For over a decade, from 1951 to 1963, the U.S. government used the Nevada Test Site to detonate above-ground atomic bombs as part of its postwar military nuclear testing program. "Only" 100,000 people lived downwind of the test site, for the bombs were set off only when the wind was blowing in an easterly direction, that, away from California of Las Vegas.

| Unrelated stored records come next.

/-- The BAR with function code FN (R52). -/
def barCand (w fn : Nat) (sc : Scope) : Option Instr :=
  let sd := regAt w 17
  let sa := regAt w 12
  match fn with
  | 0 => some (.barInit sd sa sc)
  | 1 => some (.barArv sa sc)
  | 2 => some (.barWait sa sc)
  | 3 => some (.barArvw sa sc)
  | 4 => some (.barTest sd sa sc)
  | 5 => some (.barDbar sa sc)
  | _ => none

/-- The instruction a control word without literal names, read by its fields alone (R46–R52). -/
def ctlCand (w : Nat) : Option Instr :=
  let sd := regAt w 17
  let sa := regAt w 12
  let sb := regAt w 7
  let imm := BitVec.ofNat 12 (bits w 0 12)
  match bits w 22 6 with
  | 0 => some .nop
  | 1 => aluCand w (bits w 0 7)
  | 2 => some (.addi sd sa imm)
  | 3 => some (.andi sd sa imm)
  | 4 => some (.ori sd sa imm)
  | 5 => some (.xori sd sa imm)
  | 6 => some (.slti sd sa imm)
  | 7 => some (.sltiu sd sa imm)
  | 11 => some (.muli sd sa imm)
  | 8 => some (.shli sd sa (BitVec.ofNat 6 (bits w 0 6)))
  | 9 => some (.shri sd sa (BitVec.ofNat 6 (bits w 0 6)))
  | 10 => some (.sari sd sa (BitVec.ofNat 6 (bits w 0 6)))
  | 12 => some (.idx sd sa sb (BitVec.ofNat 2 (bits w 5 2)) (BitVec.ofNat 5 (bits w 0 5)))
  | 16 => some (.beq sd sa imm)
  | 17 => some (.bne sd sa imm)
  | 18 => some (.blt sd sa imm)
  | 19 => some (.bge sd sa imm)
  | 20 => some (.bltu sd sa imm)
  | 21 => some (.bgeu sd sa imm)
  | 22 => some (.j (BitVec.ofNat 22 (bits w 0 22)))
  | 23 => some (.jal sd imm)
  | 24 => some (.jr sa imm)
  | 25 => some (.jalr sd sa imm)
  | 26 => some (.loop sa (bit w 6) (BitVec.ofNat 6 (bits w 0 6)))
  | 27 => some (.loopi (BitVec.ofNat 10 (bits w 12 10)) (bit w 6) (BitVec.ofNat 6 (bits w 0 6)))
  | 28 => some (.brot sd (BitVec.ofNat 5 (bits w 12 5)) imm)
  | 29 => some (.rot (BitVec.ofNat 5 (bits w 0 5)))
  | 30 => some (.setvrb sa imm)
  | 32 => (LdSize.ofCode (bits w 9 3)).map (fun z => .ld sd sa z (BitVec.ofNat 9 (bits w 0 9)))
  | 33 => (StSize.ofCode (bits w 9 3)).map (fun z => .st sd sa z (BitVec.ofNat 9 (bits w 0 9)))
  | 34 => (LdSize.ofCode (bits w 9 3)).bind (fun z => (Scope.ofCode (bits w 5 4)).map (fun c => .lda sd sa z c))
  | 35 => (StSize.ofCode (bits w 9 3)).bind (fun z => (Scope.ofCode (bits w 5 4)).map (fun c => .stl sd sa z c))
  | 36 => (Scope.ofCode (bits w 1 4)).bind (amoCand w (bits w 8 4))
  | 37 => (Scope.ofCode (bits w 0 4)).bind (fun c =>
      match bits w 4 2 with
      | 0 => some (.fenceAcq c)
      | 1 => some (.fenceRel c)
      | 2 => some (.fenceFull c)
      | _ => none)
  | 38 => (match bits w 9 3 with
      | 0 => some (.prefL1 sa (BitVec.ofNat 9 (bits w 0 9)))
      | 1 => some (.prefLlc sa (BitVec.ofNat 9 (bits w 0 9)))
      | _ => none)
  | 40 => some (.give sa imm)
  | 41 => some (.take imm)
  | 42 => some (.ownq sd imm)
  | 43 => (Scope.ofCode (bits w 5 4)).bind (barCand w (bits w 9 3))
  | 44 => some (.twait (BitVec.ofNat 8 (bits w 0 8)))
  | 45 => some (.tsig (BitVec.ofNat 8 (bits w 0 8)))
  | 46 => some (.chunk sd sa)
  | 47 => some (.chinit sd sa sb)
  | 48 => some (.spawn sa (BitVec.ofNat 2 (bits w 0 2)))
  | 49 => some (.join sa)
  | 50 => some .tend
  | 51 => some .trig
  | 52 => some (.launch sd sa)
  | 53 => if bit w 0 then some .yieldDonate else some .yield
  | 54 => (match bits w 0 2 with
      | 0 => some (.selfLaunchId sd)
      | 1 => some (.selfIndex sd)
      | 2 => some (.selfGroups sd)
      | _ => some (.selfCores sd))
  | 55 => some (.dbrk imm)
  | 56 => some (.trap imm)
  | 57 => some .eret
  | 58 => some (.csrr sd imm)
  | 59 => some (.csrw sd sa imm)
  | 60 => some (.csrs sd sa imm)
  | 61 => some (.csrc sd sa imm)
  | 62 => some .wfe
  | _ => none

/-- The instruction a control word with a literal names (R47: the OPs that R50 marks X). -/
def ctlXCand (w lit : Nat) : Option Instr :=
  let sd := regAt w 17
  let sa := regAt w 12
  let sb := regAt w 7
  let l := BitVec.ofNat 32 lit
  match bits w 22 6 with
  | 2 => some (.addiX sd sa l)
  | 3 => some (.andiX sd sa l)
  | 4 => some (.oriX sd sa l)
  | 5 => some (.xoriX sd sa l)
  | 6 => some (.sltiX sd sa l)
  | 7 => some (.sltiuX sd sa l)
  | 11 => some (.muliX sd sa l)
  | 12 => some (.idxX sd sa sb (BitVec.ofNat 2 (bits w 5 2)) l)
  | 16 => some (.beqX sd sa l)
  | 17 => some (.bneX sd sa l)
  | 18 => some (.bltX sd sa l)
  | 19 => some (.bgeX sd sa l)
  | 20 => some (.bltuX sd sa l)
  | 21 => some (.bgeuX sd sa l)
  | 22 => some (.jX l)
  | 23 => some (.jalX sd l)
  | 24 => some (.jrX sa l)
  | 25 => some (.jalrX sd sa l)
  | 27 => some (.loopiX l (bit w 6) (BitVec.ofNat 6 (bits w 0 6)))
  | 32 => (LdSize.ofCode (bits w 9 3)).map (fun z => .ldX sd sa z l)
  | 33 => (StSize.ofCode (bits w 9 3)).map (fun z => .stX sd sa z l)
  | 38 => some (.prefX (bit w 9) sa l)
  | _ => none

/-- A control word and, with X = 1, its literal, read as an instruction or refused by name (R44–R53). -/
def decodeCtl (w lit : Nat) : Except DecodeError Instr :=
  if w == 0xFFFFFFFF then .error .allOnes else
  match (if bit w 28 then ctlXCand w lit else ctlCand w) with
  | none => .error (if bits w 22 6 == 1 then .unassignedFn else .unassignedOp)
  | some i =>
    if i.wf && encodeCtl i == some (if bit w 28 then [w, lit] else [w]) then .ok i else .error .badField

By 1982, over 1,100 people had sued the government for causing injury and wrongful death because the Atomic Energy Commision had acted negligently in implementing the testing. Although scientific knowledge about the hazards of low-level radiation was not extensive at the time, enough was known to have warranted concern. Indeed, immediately after one set of tests in 1953, thousands of sheep and cattle died. But AEC officials, fearful that any public outcry might shut down the program, not only downplayed the significance of the animals' deaths but even went so far as to perpetrate "a fraud on the Court" by hiding evidence that suggested possible connections between the sheep deaths and the nuclear fallout.
By 1978 the "downwinders" were no longer concerned with animal deaths. By then most scientific studies had shown associations between the epidemic of childhood leukemia and other cancers and radioactive fallout. This book tells the story of the clash between a group of deeply religious, politically conservative, fiercely patriotic citizens and an overzealous independent regulatory agency bent on exercising its own power in the name of national security. Pressing their case in the courts and in Congress, the downwind plaintiffs learned they were no match for a government even now extremely reluctant to admit its responsibility.

About the Author:

Howard Ball is Professor of Political Science and Dean of the College of Social and Behavioral Science at the University of Utah and author of many books, including Federal Regulatory Agencies and Courts and Politics.